GIVEN ENTRIES:
..............................
-- ==== Sys2Proof/Machine/CritPoints.lean ====
section
/-! DEFINITION. The actions of `force_trx_off` (43_trx_sequencer.md R260) and of `irq_src_modify` (46_context_ops.md
R361): one write inside a critical section. -/

namespace Sys2Proof.Machine

/-- The write a critical section protects. -/
def guardedAction (c : Cfg) (g : Guarded) : Action :=
  match g with
  | .trxOff => fastAct c.FC.TXRXOFF
  | .irqSrc and or => modify32Act c.REG.IRQ_EN_LO 0 and or

/-- The action of a point. -/
def critAction (c : Cfg) (p : CritPt) (g : Guarded) : Action :=
  match p with
  | .mask => .maskOff
  | .run _ => guardedAction c g
  | .unmask tok _ => .maskOn tok

/-- R263: the result of the protected write, kept until the mask is restored. -/
def critResult (r : ActResult) : Result :=
  if r = .failed then .err .busError else .ok .unit

/-- The token `IrqSaveDisable` returned. -/
def ActResult.tok : ActResult → Bool
  | .token t => t
  | .ok | .data _ | .failed => false

/-- What follows an action: the mask is restored whether the write succeeded or failed (R263). -/
def critResume (p : CritPt) (g : Guarded) (r : ActResult) : Next :=
  match p with
  | .mask => .goto (.crit (.run r.tok) g)
  | .run tok => .goto (.crit (.unmask tok (critResult r)) g)
  | .unmask _ res => .done res

/-- R262: the read of the coarse device-state field. -/
def stateReadAction (c : Cfg) : Action :=
  readAct c c.REG.SYS_STATE c.STATE_BYTE_OFF 1

/-- R260: a no-op in the idle class, else the critical section. -/
def stateReadResume (c : Cfg) (r : ActResult) : Next :=
  orFail r (if isIdleClass c (byteAt r.bytes 0) then doneOk else .goto (.crit .mask .trxOff))

end Sys2Proof.Machine
end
..............................
WORK INSTRUCTIONS: Set down the whole listing exactly.

RESULT BELOW:
-- ==== Sys2Proof/Machine/CritPoints.lean ====
section
/-! DEFINITION. The actions of `force_trx_off` (43_trx_sequencer.md R260) and of `irq_src_modify` (46_context_ops.md
R361): one write inside a critical section. -/

namespace Sys2Proof.Machine

/-- The write a critical section protects. -/
def guardedAction (c : Cfg) (g : Guarded) : Action :=
  match g with
  | .trxOff => fastAct c.FC.TXRXOFF
  | .irqSrc and or => modify32Act c.REG.IRQ_EN_LO 0 and or

/-- The action of a point. -/
def critAction (c : Cfg) (p : CritPt) (g : Guarded) : Action :=
  match p with
  | .mask => .maskOff
  | .run _ => guardedAction c g
  | .unmask tok _ => .maskOn tok

/-- R263: the result of the protected write, kept until the mask is restored. -/
def critResult (r : ActResult) : Result :=
  if r = .failed then .err .busError else .ok .unit

/-- The token `IrqSaveDisable` returned. -/
def ActResult.tok : ActResult → Bool
  | .token t => t
  | .ok | .data _ | .failed => false

/-- What follows an action: the mask is restored whether the write succeeded or failed (R263). -/
def critResume (p : CritPt) (g : Guarded) (r : ActResult) : Next :=
  match p with
  | .mask => .goto (.crit (.run r.tok) g)
  | .run tok => .goto (.crit (.unmask tok (critResult r)) g)
  | .unmask _ res => .done res

/-- R262: the read of the coarse device-state field. -/
def stateReadAction (c : Cfg) : Action :=
  readAct c c.REG.SYS_STATE c.STATE_BYTE_OFF 1

/-- R260: a no-op in the idle class, else the critical section. -/
def stateReadResume (c : Cfg) (r : ActResult) : Next :=
  orFail r (if isIdleClass c (byteAt r.bytes 0) then doneOk else .goto (.crit .mask .trxOff))

end Sys2Proof.Machine
end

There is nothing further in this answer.